Task statement = Copy the lines of the entries exactly, from the opening one to the one holding "MemOk (State.copySector s dst src) := by", and leave out everything after.

Available records =
------
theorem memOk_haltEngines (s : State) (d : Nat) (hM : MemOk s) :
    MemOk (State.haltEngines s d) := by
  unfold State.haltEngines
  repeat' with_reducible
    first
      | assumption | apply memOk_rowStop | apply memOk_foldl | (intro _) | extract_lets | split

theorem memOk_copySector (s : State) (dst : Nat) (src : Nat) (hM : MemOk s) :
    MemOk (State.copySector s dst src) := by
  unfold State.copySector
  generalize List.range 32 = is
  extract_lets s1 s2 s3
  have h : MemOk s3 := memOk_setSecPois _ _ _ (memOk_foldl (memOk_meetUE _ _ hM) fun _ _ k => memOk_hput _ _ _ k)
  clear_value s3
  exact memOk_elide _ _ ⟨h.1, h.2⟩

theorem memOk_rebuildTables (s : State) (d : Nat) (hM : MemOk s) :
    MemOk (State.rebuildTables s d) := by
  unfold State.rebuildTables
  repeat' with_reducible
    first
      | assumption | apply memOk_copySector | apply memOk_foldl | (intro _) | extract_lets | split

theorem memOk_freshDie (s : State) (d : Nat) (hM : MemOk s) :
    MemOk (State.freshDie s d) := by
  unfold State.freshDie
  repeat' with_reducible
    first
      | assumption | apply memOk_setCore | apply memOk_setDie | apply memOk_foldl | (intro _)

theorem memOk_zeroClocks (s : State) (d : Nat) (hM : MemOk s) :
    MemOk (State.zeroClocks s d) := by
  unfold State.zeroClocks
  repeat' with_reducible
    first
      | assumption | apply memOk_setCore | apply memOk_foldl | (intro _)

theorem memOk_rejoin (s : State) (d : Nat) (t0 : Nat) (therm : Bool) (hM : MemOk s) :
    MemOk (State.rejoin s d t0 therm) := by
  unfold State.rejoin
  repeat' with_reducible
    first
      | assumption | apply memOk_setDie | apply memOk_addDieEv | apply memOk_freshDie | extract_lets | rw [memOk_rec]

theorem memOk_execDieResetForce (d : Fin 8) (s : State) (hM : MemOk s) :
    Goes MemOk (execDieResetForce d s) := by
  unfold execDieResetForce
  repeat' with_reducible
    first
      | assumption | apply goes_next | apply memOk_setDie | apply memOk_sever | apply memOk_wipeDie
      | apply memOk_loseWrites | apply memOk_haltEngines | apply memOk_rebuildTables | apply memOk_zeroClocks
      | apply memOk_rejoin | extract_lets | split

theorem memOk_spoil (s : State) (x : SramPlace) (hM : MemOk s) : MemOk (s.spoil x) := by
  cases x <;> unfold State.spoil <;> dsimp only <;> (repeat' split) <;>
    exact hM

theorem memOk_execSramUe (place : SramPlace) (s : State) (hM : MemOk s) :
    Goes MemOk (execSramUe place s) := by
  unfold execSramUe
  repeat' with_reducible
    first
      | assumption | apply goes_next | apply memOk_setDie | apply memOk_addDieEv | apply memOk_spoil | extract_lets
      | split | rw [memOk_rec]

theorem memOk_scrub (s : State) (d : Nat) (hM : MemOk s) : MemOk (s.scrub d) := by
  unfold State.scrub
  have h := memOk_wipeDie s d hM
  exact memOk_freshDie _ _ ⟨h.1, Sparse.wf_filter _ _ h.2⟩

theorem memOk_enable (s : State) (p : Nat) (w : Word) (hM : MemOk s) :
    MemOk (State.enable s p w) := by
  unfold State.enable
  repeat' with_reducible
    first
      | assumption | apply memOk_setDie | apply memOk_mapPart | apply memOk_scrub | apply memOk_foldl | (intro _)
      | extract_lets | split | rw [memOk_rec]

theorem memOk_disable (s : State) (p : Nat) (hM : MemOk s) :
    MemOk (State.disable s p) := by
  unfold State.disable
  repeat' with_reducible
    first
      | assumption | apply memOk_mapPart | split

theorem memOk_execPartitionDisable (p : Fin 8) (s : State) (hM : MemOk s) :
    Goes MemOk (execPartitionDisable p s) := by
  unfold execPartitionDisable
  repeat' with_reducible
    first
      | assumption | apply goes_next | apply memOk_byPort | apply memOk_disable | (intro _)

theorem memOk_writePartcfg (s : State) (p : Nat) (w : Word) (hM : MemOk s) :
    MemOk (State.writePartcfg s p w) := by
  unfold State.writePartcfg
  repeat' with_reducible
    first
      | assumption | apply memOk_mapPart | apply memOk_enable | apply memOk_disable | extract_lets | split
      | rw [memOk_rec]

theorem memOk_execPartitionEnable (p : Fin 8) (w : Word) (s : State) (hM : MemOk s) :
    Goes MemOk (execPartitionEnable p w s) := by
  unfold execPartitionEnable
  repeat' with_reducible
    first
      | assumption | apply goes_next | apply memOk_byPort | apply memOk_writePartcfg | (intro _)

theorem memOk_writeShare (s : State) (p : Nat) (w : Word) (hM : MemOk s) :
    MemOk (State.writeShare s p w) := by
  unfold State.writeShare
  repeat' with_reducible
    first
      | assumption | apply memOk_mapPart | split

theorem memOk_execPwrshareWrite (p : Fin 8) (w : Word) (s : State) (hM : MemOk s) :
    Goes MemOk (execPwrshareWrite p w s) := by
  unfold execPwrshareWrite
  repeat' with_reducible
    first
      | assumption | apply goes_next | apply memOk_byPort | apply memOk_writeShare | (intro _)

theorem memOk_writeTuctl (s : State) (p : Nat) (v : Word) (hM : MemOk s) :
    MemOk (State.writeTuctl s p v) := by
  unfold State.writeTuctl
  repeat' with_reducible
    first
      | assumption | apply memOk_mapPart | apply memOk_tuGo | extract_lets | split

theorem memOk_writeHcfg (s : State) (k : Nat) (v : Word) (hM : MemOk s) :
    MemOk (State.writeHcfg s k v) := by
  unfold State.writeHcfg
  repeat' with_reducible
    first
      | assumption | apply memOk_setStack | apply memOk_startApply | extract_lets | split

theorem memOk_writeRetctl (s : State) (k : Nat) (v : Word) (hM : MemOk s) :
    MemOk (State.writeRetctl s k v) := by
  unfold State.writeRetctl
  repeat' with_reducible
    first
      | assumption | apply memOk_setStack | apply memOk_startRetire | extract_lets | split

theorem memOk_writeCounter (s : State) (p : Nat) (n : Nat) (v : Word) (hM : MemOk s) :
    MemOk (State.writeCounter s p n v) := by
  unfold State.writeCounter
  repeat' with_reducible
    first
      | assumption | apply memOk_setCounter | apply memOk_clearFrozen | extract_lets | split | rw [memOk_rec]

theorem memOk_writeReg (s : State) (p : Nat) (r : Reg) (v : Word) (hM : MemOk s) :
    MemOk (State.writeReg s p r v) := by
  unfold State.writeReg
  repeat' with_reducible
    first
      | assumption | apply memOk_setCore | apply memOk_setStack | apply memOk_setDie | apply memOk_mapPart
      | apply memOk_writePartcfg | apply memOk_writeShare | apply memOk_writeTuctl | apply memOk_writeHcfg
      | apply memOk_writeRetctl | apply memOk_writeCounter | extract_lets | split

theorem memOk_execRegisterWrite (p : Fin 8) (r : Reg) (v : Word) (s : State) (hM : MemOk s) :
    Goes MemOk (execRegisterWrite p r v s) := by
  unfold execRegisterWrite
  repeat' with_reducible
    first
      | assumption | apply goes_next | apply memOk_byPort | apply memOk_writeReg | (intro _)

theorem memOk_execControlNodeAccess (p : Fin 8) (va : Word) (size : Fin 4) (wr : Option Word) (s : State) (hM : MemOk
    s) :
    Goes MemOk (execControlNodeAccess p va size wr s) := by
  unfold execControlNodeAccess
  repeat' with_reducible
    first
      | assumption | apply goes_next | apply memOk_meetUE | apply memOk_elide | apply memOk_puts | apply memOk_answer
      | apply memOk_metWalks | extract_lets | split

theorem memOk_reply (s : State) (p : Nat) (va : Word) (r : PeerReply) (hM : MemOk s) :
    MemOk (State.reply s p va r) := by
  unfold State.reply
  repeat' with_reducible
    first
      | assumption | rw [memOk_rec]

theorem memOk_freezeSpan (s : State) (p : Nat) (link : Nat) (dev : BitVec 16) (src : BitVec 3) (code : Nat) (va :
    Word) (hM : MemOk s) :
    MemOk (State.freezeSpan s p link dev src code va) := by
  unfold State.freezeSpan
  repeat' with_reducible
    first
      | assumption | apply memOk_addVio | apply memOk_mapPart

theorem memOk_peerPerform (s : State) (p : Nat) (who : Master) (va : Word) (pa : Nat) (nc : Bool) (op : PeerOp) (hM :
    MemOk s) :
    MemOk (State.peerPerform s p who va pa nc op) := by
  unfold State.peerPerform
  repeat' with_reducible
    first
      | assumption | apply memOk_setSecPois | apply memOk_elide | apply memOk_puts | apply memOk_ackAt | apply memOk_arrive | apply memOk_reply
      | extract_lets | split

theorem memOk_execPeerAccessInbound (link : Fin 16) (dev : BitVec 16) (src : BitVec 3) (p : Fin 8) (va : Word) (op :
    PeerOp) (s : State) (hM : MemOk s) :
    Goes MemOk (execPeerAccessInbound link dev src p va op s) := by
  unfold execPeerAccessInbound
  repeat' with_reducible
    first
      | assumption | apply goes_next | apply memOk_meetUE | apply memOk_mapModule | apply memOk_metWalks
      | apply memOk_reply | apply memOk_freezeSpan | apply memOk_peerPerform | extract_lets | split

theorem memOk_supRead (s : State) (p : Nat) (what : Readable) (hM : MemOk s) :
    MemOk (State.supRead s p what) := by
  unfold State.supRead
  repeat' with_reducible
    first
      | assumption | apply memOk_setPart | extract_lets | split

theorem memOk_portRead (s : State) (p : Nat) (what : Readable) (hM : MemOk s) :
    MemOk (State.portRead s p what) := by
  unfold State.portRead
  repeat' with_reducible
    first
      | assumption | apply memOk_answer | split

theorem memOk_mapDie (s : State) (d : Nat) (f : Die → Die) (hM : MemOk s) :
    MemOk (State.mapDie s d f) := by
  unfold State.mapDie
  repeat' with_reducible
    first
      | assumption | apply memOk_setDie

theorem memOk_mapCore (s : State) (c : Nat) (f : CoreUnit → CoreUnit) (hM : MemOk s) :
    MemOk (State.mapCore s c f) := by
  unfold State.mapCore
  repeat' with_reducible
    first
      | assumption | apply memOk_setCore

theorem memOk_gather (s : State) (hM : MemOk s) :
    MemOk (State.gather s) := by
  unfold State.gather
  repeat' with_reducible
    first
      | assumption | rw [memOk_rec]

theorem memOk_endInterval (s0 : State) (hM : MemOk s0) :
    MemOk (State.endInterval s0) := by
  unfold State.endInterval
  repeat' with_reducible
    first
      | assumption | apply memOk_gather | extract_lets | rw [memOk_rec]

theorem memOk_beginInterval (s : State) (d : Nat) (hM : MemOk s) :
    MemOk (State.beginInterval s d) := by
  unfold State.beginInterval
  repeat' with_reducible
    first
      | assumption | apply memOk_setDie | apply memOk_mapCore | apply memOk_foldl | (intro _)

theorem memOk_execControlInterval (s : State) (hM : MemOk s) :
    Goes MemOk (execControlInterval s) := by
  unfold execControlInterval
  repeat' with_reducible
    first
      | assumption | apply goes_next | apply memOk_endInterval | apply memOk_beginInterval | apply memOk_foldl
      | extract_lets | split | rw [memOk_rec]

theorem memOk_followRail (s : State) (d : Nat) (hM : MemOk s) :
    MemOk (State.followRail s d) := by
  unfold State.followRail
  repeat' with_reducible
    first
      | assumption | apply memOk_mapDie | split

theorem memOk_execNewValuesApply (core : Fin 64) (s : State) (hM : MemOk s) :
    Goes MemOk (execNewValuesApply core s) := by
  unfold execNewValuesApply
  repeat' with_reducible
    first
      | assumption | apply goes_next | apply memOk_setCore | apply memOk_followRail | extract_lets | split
------
Answer area =
theorem memOk_haltEngines (s : State) (d : Nat) (hM : MemOk s) :
    MemOk (State.haltEngines s d) := by
  unfold State.haltEngines
  repeat' with_reducible
    first
      | assumption | apply memOk_rowStop | apply memOk_foldl | (intro _) | extract_lets | split

theorem memOk_copySector (s : State) (dst : Nat) (src : Nat) (hM : MemOk s) :
    MemOk (State.copySector s dst src) := by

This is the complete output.